[[ INPUT MATERIAL open ]]
-- ==== Sys2Proof/Machine/PeerOps.lean ====
section
/-!
DEFINITION. Sending on a peer port: flit headers (Table 2-3), credits, the replay buffer and the port that leads to a
package (R38 to R42).
-/

namespace Sys2Proof.Machine

open Sys2Proof

/-- The VC of a flit type (Table 2-4); none for a reserved type. -/
def vcOf (ty : Nat) : Option Nat :=
  match ty with
  | 0 => some 3 | 1 => some 0 | 2 => some 1 | 3 => some 0 | 4 => some 1 | 5 => some 0 | 6 => some 1 | 7 => some 2
  | 8 => some 3 | 9 => some 3 | 10 => some 3
  | _ => none

/-- A header with its CRC field zero (log entry 12). -/
def flitHdr (ty dst src vc seq ack : Nat) : Word :=
  BitVec.ofNat 64 (ty % 16 * 2 ^ 60 + dst % 1024 * 2 ^ 50 + src % 1024 * 2 ^ 40 + vc % 4 * 2 ^ 38
    + seq % 1024 * 2 ^ 28 + ack % 1024 * 2 ^ 18)

def hdrType (h : Word) : Nat := bits h.toNat 63 60
def hdrDst (h : Word) : Nat := bits h.toNat 59 50
def hdrSrc (h : Word) : Nat := bits h.toNat 49 40
def hdrVc (h : Word) : Nat := bits h.toNat 39 38
def hdrSeq (h : Word) : BitVec 10 := BitVec.ofNat 10 (bits h.toNat 37 28)
def hdrAck (h : Word) : BitVec 10 := BitVec.ofNat 10 (bits h.toNat 27 18)

/-- R39: the header of a flit of type ty is one that the receiving port accepts. -/
def hdrOk (ty : Nat) (h : Word) : Bool :=
  hdrType h == ty && vcOf ty == some (hdrVc h) && hdrDst h < 576 && hdrSrc h < 576 && bits h.toNat 17 16 == 0

/-- The header with the link fields of this transmission. -/
def relink (h : Word) (seq ack : BitVec 10) : Word :=
  BitVec.ofNat 64 (putBits (putBits h.toNat 37 28 seq.toNat) 27 18 ack.toNat)

/-- Send a flit that has a credit and a place in the replay buffer (R40). -/
def PeerPort.transmit (p : PeerPort) (vc : Nat) (f : Flit) : PeerPort :=
  let g : Flit := { f with hdr := relink f.hdr p.txSeq (p.rxSeq - 1) }
  { p with
    txSeq := p.txSeq + 1
    replay := p.replay ++ [g]
    sent := g :: p.sent
    credits := .ofFn fun (k : Fin 4) => if k.val = vc ∧ hdrType f.hdr ≠ 10 then p.credits[k] - 1 else p.credits[k] }

/-- A credit of the flit's VC is held, and the replay buffer of 512 flits has room (R40). An LCTL flit takes no credit
(log entry 32). -/
def PeerPort.canSend (p : PeerPort) (f : Flit) : Bool :=
  (0 < (p.credits.toList.getD (hdrVc f.hdr) 0) || hdrType f.hdr == 10) && p.replay.length < 512

/-- Send what waits, in order on each VC, as credits allow. -/
def PeerPort.flush : List Flit → PeerPort → PeerPort
  | [], p => p
  | f :: fs, p =>
    let vc := hdrVc f.hdr
    if p.canSend f && !(p.txq.any fun g => hdrVc g.hdr == vc) then PeerPort.flush fs (p.transmit vc f)
    else PeerPort.flush fs { p with txq := p.txq ++ [f] }

def PeerPort.drainTx (p : PeerPort) : PeerPort := PeerPort.flush p.txq { p with txq := [] }

/-- Put one flit on a port: a sender never sends without a credit (R40). -/
def State.sendFlit (s : State) (port ty dst : Nat) (pay : Payload) : State :=
  let p := s.peer port
  let vc := (vcOf ty).getD 3
  let f : Flit := { hdr := flitHdr ty dst s.pkgNo vc 0 0, pay }
  s.setPeer port (PeerPort.flush [f] p)

/-- The port that leads to a package is fixed for the pair (R41): the one that the first flit took, namely (log entry 24)
the lowest-numbered port that was up and had it as its neighbour, else the lowest-numbered port that was up. Nothing leaves
while that port is not up. -/
def State.portTo (s : State) (dst : Nat) : Option Nat :=
  let up := (List.range 18).filter fun n => (s.peer n).st == 2
  match tfind s.links.routes dst with
  | some n => if up.contains n then some n else none
  | none =>
    match up.find? fun n => (s.peer n).nbr.toNat == dst with
    | some n => some n
    | none => up.head?

/-- Send towards a package; with its port not up nothing leaves, and a request times out (R42). -/
def State.sendTo (s : State) (dst ty : Nat) (pay : Payload) : State :=
  match s.portTo dst with
  | some n => ({ s with links := { s.links with routes := tset s.links.routes dst n } } : State).sendFlit n ty dst pay
  | none => s

/-- The flit type of a request (Table 2-4). -/
def reqType : RemoteOp → Nat
  | .entry _ | .load _ _ | .query _ | .walk _ => 1
  | .store _ _ _ | .line _ _ | .recall _ _ | .invalidateTlb _ _ | .invalidateEntry _ _ | .guest _ _ => 3
  | _ => 5

/-- The flit type of a request: a store of a peer transfer crosses in an XFER flit (Table 2-4, R44). -/
def flitTypeOf (q : RemoteReq) : Nat :=
  match q.op with
  | .store _ _ _ | .line _ _ => if q.path = .X then 7 else 3
  | op => reqType op

/-- The bytes of a request that may not fit one flit of 120 bytes (R37). -/
def opBody : RemoteOp → List Byte
  | .nearbank args data | .sequence _ _ args data | .handover _ args data => toBytes 8 args.length ++ bytesOfWords args ++ data
  | .guest _ ws => bytesOfWords ws
  | _ => []
/-- A request with other bytes in place of its body. -/
def opWithBody (bs : List Byte) : RemoteOp → RemoteOp :=
  let n := (wordAt bs 0).toNat
  let args := (List.range n).map fun k => wordAt bs (k + 1)
  fun op => match op with
  | .nearbank _ _ => .nearbank args (bs.drop (8 * (n + 1)))
  | .sequence ix op _ _ => .sequence ix op args (bs.drop (8 * (n + 1)))
  | .handover step _ _ => .handover step args (bs.drop (8 * (n + 1)))
  | .guest gone _ => .guest gone ((List.range (bs.length / 8)).map (wordAt bs))
  | op => op

/-- Bytes in pieces of n. -/
def piecesOf (n : Nat) (bs : List Byte) : List (List Byte) := (List.range (ceilDiv bs.length n)).map fun j => (bs.drop (n * j)).take n

/-- Send a request: a body of more than 80 bytes leaves ahead of it, in flits of its own (R37; log entry 83), which the
order of R41 keeps before it. -/
def State.sendReq (s : State) (dst : Nat) (q : RemoteReq) : State :=
  let body := opBody q.op
  if body.length ≤ 80 then s.sendTo dst (flitTypeOf q) (.request q)
  else
    let t := (piecesOf 64 body).foldl (fun (s : State) bs => s.sendTo dst 5 (.request { q with op := .part bs })) s
    t.sendTo dst (flitTypeOf q) (.request { q with op := opWithBody [] q.op })

/-- Answer a read with RDRSP flits of at most 112 bytes of data (R37): all but the last say that more come. -/
def State.sendData (s : State) (dst : Nat) (tag : U32) (data : List Byte) : State :=
  if data.length ≤ 112 then s.sendTo dst 2 (.response tag 0 data 0)
  else
    let ps := piecesOf 64 data
    (ps.mapIdx fun j bs => (j, bs)).foldl (fun (s : State) p =>
      s.sendTo dst 2 (.response tag (if p.1 + 1 = ps.length then 0 else 1) p.2 0)) s

/-- A request that awaits no answer. -/
def plainReq (path : Path) (op : RemoteOp) : RemoteReq := { tag := 0, path, handle := 0, run := 0, task := 0, world := 0, op }

end Sys2Proof.Machine
end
[[ INPUT MATERIAL closed ]]
§ WHAT IS NEEDED
Starting at the first line of the records above, please copy every line exactly through the line containing "open Sys2Proof", and stop there.

§ RESPONSE BELOW
-- ==== Sys2Proof/Machine/PeerOps.lean ====
section
/-!
DEFINITION. Sending on a peer port: flit headers (Table 2-3), credits, the replay buffer and the port that leads to a
package (R38 to R42).
-/

namespace Sys2Proof.Machine

open Sys2Proof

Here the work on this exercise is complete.